Poesaka Terpendam (Perfected Spelling: Pusaka Terpendam; Indonesian for Buried Treasure) is a 1941 film from the Dutch East Indies produced by Tan's Film and starring Roekiah, Djoemala, and Kartolo.

==Plot==
Two young men, Agoes and Badjoel, travel from Palembang to West Java and are told of the beauty of two sisters, Zaenab and Djoeleha, who live in Cicadas village with their father. The friends decided to visit Cicadas. Meanwhile, a local bandit leader named Ramelan has asked for Zaenab's hand in marriage. She and her father Ardi refuse, and Ramelan is forced to leave.

Through an old letter found on Ardi, Ramelan learns of a buried treasure containing some 30,000 gulden. He decided to dig it up, kidnapping Zaenab and Djoeleha in the process. Seeing this, Agoes and Badjoel follow Ramelan to his gang's hideout in a cave and fight to save the treasure and girls.

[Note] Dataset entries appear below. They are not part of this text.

-- ==== Sys2Proof/Machine/Commands.lean ====
section
/-! DEFINITION. The host port (chapter 11): the two FIFOs, the twenty commands, the checks of R196 and the report-place grant of
R197. -/

namespace Sys2Proof.Machine

/-! ### The record port (R195) -/

/-- The host writes a command record: taken at the tail of the command FIFO, or rejected while it holds 8. -/
def writeCommand (r : CmdRec) (s : State) : State :=
  if s.host.commands.length < Config.commandPlaces then
    { s with host := { s.host with commands := s.host.commands ++ [r], lastWrite := .taken } }
  else { s with host := { s.host with lastWrite := .rejected } }

/-- The host reads the report FIFO: the oldest record leaves it, or the empty indication is returned. -/
def readReport (s : State) : State :=
  match s.host.reports with
  | r :: rest => { s with host := { s.host with reports := rest, lastRead := .record r } }
  | [] => { s with host := { s.host with lastRead := .isEmpty } }

/-- A command's answer enters the report FIFO with its tag. -/
def answer (tag : Byte) (a : Answer) (s : State) : State := pushReport (.answer tag a) s

/-! ### Station commands (R198 to R202) -/

/-- CONFIGURE (R198). -/
def cmdConfigure (tag : Byte) (p : List Byte) (s : State) : State :=
  match p with
  | k1 :: k2 :: _ :: value =>
    match Keyword.ofLetters k1.toNat k2.toNat with
    | some k => answer tag (configureItem k value s).answer (configureItem k value s).state
    | none => answer tag .unknownItem s
  | _ => answer tag (.badField none) s

/-- START (R200). -/
def cmdStart (tag : Byte) (s : State) : State :=
  if s.itemsComplete then answer tag (.startTaken s.host.straps) (startStation s)
  else
    answer tag (.incomplete s.settings.park.isNone s.settings.cell.isNone s.missingDrives (s.mouthMissing .west)
      (s.mouthMissing .east)) s

def setStation (st : StationState) (s : State) : State := { s with host := { s.host with state := st } }

/-- QUIESCE (R201). -/
def cmdQuiesce (tag : Byte) (s : State) : State :=
  answer tag (.quiesceTaken s.live s.neg.origins.length) (setStation .quiesced s)

/-- RESUME (R201). -/
def cmdResume (tag : Byte) (s : State) : State := answer tag .resumeTaken (setStation .running s)

/-- What STATUS and VARIED show of a drive (R94, R202). -/
def DriveRec.status (r : DriveRec) : DriveStatus := ⟨r.state, r.variedOff, r.mountId⟩

/-- What STATUS and LANE VARIED show of a side. -/
def SideRec.status (r : SideRec) : SideStatus :=
  ⟨r.outbound, r.hold, r.agreed, r.available, r.reserved, r.inbound.length⟩

/-- The STATION section (R202). -/
def State.stationStatus (s : State) : StationStatus where
  state := s.host.state
  straps := s.host.straps
  clock := s.clock
  spoolState := s.acct.spoolState
  held := s.held
  live := s.live
  arm := s.seq.arm
  work := s.work
  reference := s.armRef
  hint := s.seq.hint
  doorOpen := s.prm.doorOpen
  drives := s.mnt.drives.map DriveRec.status
  positions := if s.host.state = .config then s.mnt.drives.map (·.position) else []
  west := (s.side .west).status
  east := (s.side .east).status
  origins := s.neg.origins.length
  prompts := s.prm.prompts.length

/-- The section a STATUS names (R202). -/
def State.statusSection (s : State) (n : Nat) : Answer :=
  match n with
  | 1 => .statusStation s.stationStatus
  | 2 => .statusPeers ((List.range 16).map s.peer)
  | 3 => .statusRemote s.prm.remote
  | _ => .badField none

/-- STATUS (R202). -/
def cmdStatus (tag n : Byte) (s : State) : State := answer tag (s.statusSection n.toNat) s

/-! ### Requests (R48, R69) -/

/-- The number the next request receives (R48). -/
def State.nextRequest (s : State) : Nat := freshNumber (s.neg.origins.map fun o => o.id.seq) s.neg.seqCounter

/-- An origin record as MOUNT makes it (R48). -/
def OriginRec.make (id : ReqId) (v : Volser) (spec : DriveSpec) (write : Bool) (cls account : Nat) (tag : Byte) :
    OriginRec where
  id := id
  volser := v
  spec := spec
  write := write
  cls := cls
  account := account
  tag := tag
  state := .locating
  loc := none
  locateAttempts := 0
  round := 1
  awardsMade := 0
  staleRetries := 0
  bids := []
  awardee := none
  locateWindow := none
  bidWindow := none
  awardAnswer := none
  watch := none
  ended := none
  noticeWaits := false
  promptWaits := false

/-- A MOUNT whose fields are good: DUPLICATE, FULL, or STARTED and the lookup (R48, R50). -/
def startRequest (tag : Byte) (v : Volser) (spec : DriveSpec) (write : Bool) (cls account : Nat) (s : State) : State :=
  if s.neg.origins.any (fun o => o.volser = v) then answer tag .duplicate s
  else if Config.originPlaces ≤ s.neg.origins.length then answer tag .full s
  else
    let id : ReqId := ⟨s.addr, s.nextRequest⟩
    lookupNew id v (answer tag (.started id)
      { s with neg := { s.neg with
          origins := s.neg.origins ++ [OriginRec.make id v spec write cls account tag]
          seqCounter := wrapSucc 256 s.nextRequest } })

/-- MOUNT (R48). -/
def cmdMount (tag : Byte) (p : List Byte) (s : State) : State :=
  match p with
  | [v1, v2, v3, v4, v5, v6, form, n, w, c, acc] =>
    let v := volserOf v1 v2 v3 v4 v5 v6
    match specOf form n, flagOf w with
    | some spec, some write =>
      if v.wellFormed && c.toNat ≤ 3 then startRequest tag v spec write c.toNat acc.toNat s
      else answer tag (.badField none) s
    | _, _ => answer tag (.badField none) s
  | _ => answer tag (.badField none) s

/-- CANCEL (R69). -/
def cmdCancel (tag : Byte) (id : ReqId) (s : State) : State :=
  match s.origin id with
  | none => answer tag .unknown s
  | some o =>
    match o.state with
    | .locating | .offered => answer tag .cancelTaken (endRequest id .cancelled s)
    | .awarding =>
      let s := answer tag .cancelTaken (endRequest id .cancelled s)
      match o.awardee with
      | some a => sendRevoke a id s
      | none => s
    | .awarded =>
      let s := answer tag .cancelTaken (updOrigin id (fun o => { o with state := .cancelling }) s)
      match o.awardee with
      | some a => sendCancel a id s
      | none => s
    | .cancelling => answer tag .cancelBusy s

After rescuing the girls and defeating the bandits, Agoes and Badjoel are allowed to marry Zaenab and Djoeleha. The treasure, meanwhile, is divided amongst them.

==Production==
Poesaka Terpendam was produced by Tan's Film and starred Roekiah and Rd Djoemala. It also featured Titing, Kartolo, Ismail, Ramli, and Wolly Sutinah. Shooting for the film, originally titled Poesaka Pendeman, began in June 1941. Scenes for this black-and-white film were shot in Banten, including Lake Tasikardi in Serang and Lake Tikoro in Rajamandala. The film featured several kroncong songs, some sung by Roekiah.

==Release and reception==
Poesaka Terpendam was released on 22 October 1941, on the Eid ul-Fitr holiday. It was debuted simultaneously at the Sampoerna Theatre in Surabaya, the Luxor Theatre in Yogyakarta, the Centraal Theatre in Buitenzorg, and the Rialto Theatre in Senen, Batavia. A preview in Poestaka Timoer promised a great performance from Roekiah as well as an extraordinarily comic one from Kartolo.

Pertjatoeran Doenia dan Film wrote that it was the only film to date in which Djoemala seemed out of place, the reviewer wrote that Djoemala seemed overly stiff and unnatural during the fight scenes. A review in De Indische Courant praised the film's scenery.

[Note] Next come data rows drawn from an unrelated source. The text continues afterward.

/-- R92 and R104. OFFLINE of a drive that serves no mount makes it OFFLINE; of a MOUNTED one it also notes the record's unload time. Of an
ALLOCATED one its record, here waiting for its reel from another station, fails DRIVE LOST, turns back and gives the drive up; of a
LOADING one its record fails DRIVE LOST, its load wait stopped, and goes on holding the drive; of an EMPTYING one nothing else. In each of
these a queued pick-back from the drive is removed, here one to a home slot, and one that waits with it; with none there is nothing to
remove. ONLINE makes an OFFLINE drive MOUNTED when its reel is THREADED; EMPTYING when it is LOOSE, its record RETURNING and the pick-back
queued, here to a home slot, the record being the one that holds the drive or, where the reel is that of another which does not hold it,
that other, which then holds it; and FREE when it has none, its record then holding no drive. OFFLINE of an OFFLINE drive and ONLINE of
any other get DRIVE PROTOCOL. R98: an arrival limit at 0 closes a record that waits for its reel, here from another station, as FAILED
TRANSIT; an expiry that is not due changes nothing. When the arrival limit is due a waiting pick-back's removal and whose a LOOSE reel is
are the model's choice (assumptions 5, 17, 29 and 69). -/
def Obligations.OfflineOnlineAndArrivalLimit : Prop :=
  (∀ (s : State) (d : Nat) (r : DriveRec), s.settled = true → s.pins.resetHeld = false → s.mnt.drives[d]? = some r →
    let sets := fun (i : Instr) (f : DriveRec → DriveRec) (mounts : List MountRec) => exec i s
      = .next { s with mnt := { s.mnt with drives := s.mnt.drives.modify d f, mounts := mounts } }
    let protocol := fun (i : Instr) (e : DriveEvent) => exec i s
      = .next { s with mnt := { s.mnt with notices := s.mnt.notices ++ [.driveProtocol d e (some r.state)] } }
    let each := fun (id : ReqId) (f : MountRec → MountRec) => updWhere (fun x : MountRec => x.id = id) f s.mnt.mounts
    let told := fun (m : MountRec) => m.resultSent = .none ∧ m.failure = none ∧ m.originator ≠ s.addr ∧ s.lineRoom = true
    let clear := dropPickBack d s
    let off := fun (mounts : List MountRec) => { clear with mnt := { s.mnt with
      drives := s.mnt.drives.modify d fun r => { r with state := .offline }, mounts := mounts } }
    let lost := fun (m : MountRec) (f : DriveRec → DriveRec) (mounts : List MountRec) => exec (.offline d) s
      = .next (settle false ({ clear with mnt := { s.mnt with drives := s.mnt.drives.modify d f, mounts := mounts } }.queueing
        (some m.originator) (.result m.id (.failed .driveLost) 0)))
    let back := fun (m : MountRec) => { ArmOrder.offer .returnLeg true (.drive d) (.slot m.homeSlot) .mount with
      number := s.nextOrder, estimate := s.legEstimate (.drive d) (.slot m.homeSlot), mountId := some m.id
      volser := some m.volser }
    let emptying := fun (m : MountRec) (f : DriveRec → DriveRec) (mounts : List MountRec) => exec (.online d) s
      = .next (settle false { s with
        mnt := { s.mnt with
          drives := s.mnt.drives.modify d fun r => { f r with state := .emptying, aboard := .loose }, mounts := mounts }
        seq := { s.seq with queue := s.seq.queue ++ [back m], counter := (s.nextOrder + 1) % 256 } })
    (r.state = .offline → protocol (.offline d) .offline)
    ∧ ((∀ q ∈ s.seq.queue, q.isPickBack d = false) → (∀ q p st, .order q p st ∈ s.seq.waiting → q.isPickBack d = false) → clear = s)
    ∧ (∀ o k, s.seq.queue.find? (ArmOrder.isPickBack d) = some o → s.seq.queue.find? (fun q => q.number = o.number) = some o →
      o.dst = .slot k → o.srcPos = none → clear = { s with seq := { s.seq with
          queue := s.seq.queue.filter fun q => q.number ≠ o.number
          waiting := s.seq.waiting.filter fun w => match w with
            | .order q _ _ => !q.isPickBack d
            | .laneHead _ | .sourceLocal _ => true } })
    ∧ (r.state ≠ .offline → r.mountId = none → exec (.offline d) s = .next (settle false (off s.mnt.mounts)))
    ∧ (∀ id m, r.state = .mounted → r.mountId = some id → s.mount id = some m → m.stage = .mounted →
      exec (.offline d) s = .next (settle false (off (each id fun x => { x with
        unloadTime := some (x.unloadTime.getD s.clock) }))))
    ∧ (∀ id m a, r.state = .allocated → r.mountId = some id → s.mount id = some m → m.drive = d → m.driveHeld = true →
      m.stage = .sourcing → m.home = some a → a ≠ s.addr → m.turningBack = false → told m →
      (∀ p ∈ s.prm.prompts, p.mountId = some id → p.answer = .none) →
      lost m (fun r => { r with state := .offline, mountId := none }) (each id fun m => { m with
        failure := some (m.failure.getD .driveLost), resultSent := .failed, turningBack := true, driveHeld := false }))
    ∧ (∀ id m, r.state = .loading → r.mountId = some id → s.mount id = some m → m.stage = .loading → told m →
      lost m (fun r => { r with state := .offline }) (each id fun m => { m with
        failure := some (m.failure.getD .driveLost), resultSent := .failed, loadWait := none }))
    ∧ (∀ id m, r.state = .emptying → r.mountId = some id → s.mount id = some m → m.stage = .returning →
      exec (.offline d) s = .next (settle false (off s.mnt.mounts)))
    ∧ (r.state ≠ .offline → protocol (.online d) .online)
    ∧ (r.state = .offline → r.aboard = .threaded → sets (.online d) (fun r => { r with state := .mounted }) s.mnt.mounts)
    ∧ (∀ m, r.state = .offline → r.aboard = .loose → s.mount m.id = some m → m.home = some s.addr →
      s.orders.any (ArmOrder.isPickBack d) = false → s.orderRoom = true →
      (s.leftOn d = none → r.mountId = some m.id → m.drive = d →
        emptying m (fun r => r) (each m.id fun m => { m with stage := .returning, loadWait := none }))
      ∧ (s.leftOn d = some m → emptying m (fun r => { r with mountId := some m.id })
        (updWhere (fun x => x.id = m.id)
          (fun x => { x with stage := .returning, loadWait := none, driveHeld := true, reelLeft := false })
          (match r.mountId with
            | some h => each h fun x => { x with driveHeld := false }
            | none => s.mnt.mounts))))
    ∧ (r.state = .offline → r.aboard = .loose → r.mountId = none → s.leftOn d = none →
      sets (.online d) (fun r => { r with state := .emptying }) s.mnt.mounts)
    ∧ (r.state = .offline → r.aboard = .none → r.mountId = none →
      sets (.online d) (fun r => { r with state := .free }) s.mnt.mounts)
    ∧ (∀ id, r.state = .offline → r.aboard = .none → r.mountId = some id →
      sets (.online d) (fun r => { r with state := .free, mountId := none })
        (each id fun m => { m with driveHeld := false })))
  ∧ ∀ (s : State) (id : ReqId) (m : MountRec), s.settled = true → s.pins.resetHeld = false → s.mount id = some m →
    ((m.stage ≠ .sourcing ∨ m.arrivalLimit ≠ some 0) → exec (.arrivalLimitExpiry id) s = .next s)
    ∧ ((m.stage ≠ .loading ∨ m.loadWait ≠ some 0) → exec (.loadWaitExpiry id) s = .next s)
    ∧ (m.stage = .sourcing → m.arrivalLimit = some 0 → m.resultSent = .none → m.failure = none → m.originator ≠ s.addr →
      m.reachedMounted = false → m.driveHeld = true → s.lineRoom = true → s.prm.prompts = [] →
      ∃ u, exec (.arrivalLimitExpiry id) s = .next u
        ∧ u.mnt.mounts = s.mnt.mounts.filter (fun x => x.id ≠ id)
        ∧ u.mnt.drives = s.mnt.drives.modify m.drive DriveRec.released
        ∧ (∃ a, u.acct.spool = s.acct.spool ++ [a] ∧ a.mountId = id ∧ a.outcome = .failed ∧ a.reason = some .transit
          ∧ a.charge = 0 ∧ a.sequence = s.acct.counter)
        ∧ u.line = (s.queueing (some m.originator) (.result id (.failed .transit) 0)).line ∧ u.neg = s.neg ∧ u.host = s.host
        ∧ u.dir = s.dir ∧ u.lane = s.lane ∧ u.wear = s.wear)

The film is likely lost, as are all Indonesian films from before 1950, according to American visual anthropologist Karl G. Heider. As with every other place in the world at the time, movies produced in the Indies were shot on highly flammable nitrate film, and after a fire destroyed much of Produksi Film Negara's warehouse in 1952, old films shot on nitrate were deliberately destroyed. However, Kristanto records several as having survived at Sinematek Indonesia's archives, and film historian Misbach Yusa Biran wrote that several Japanese propaganda films have survived at the Netherlands Government Information Service.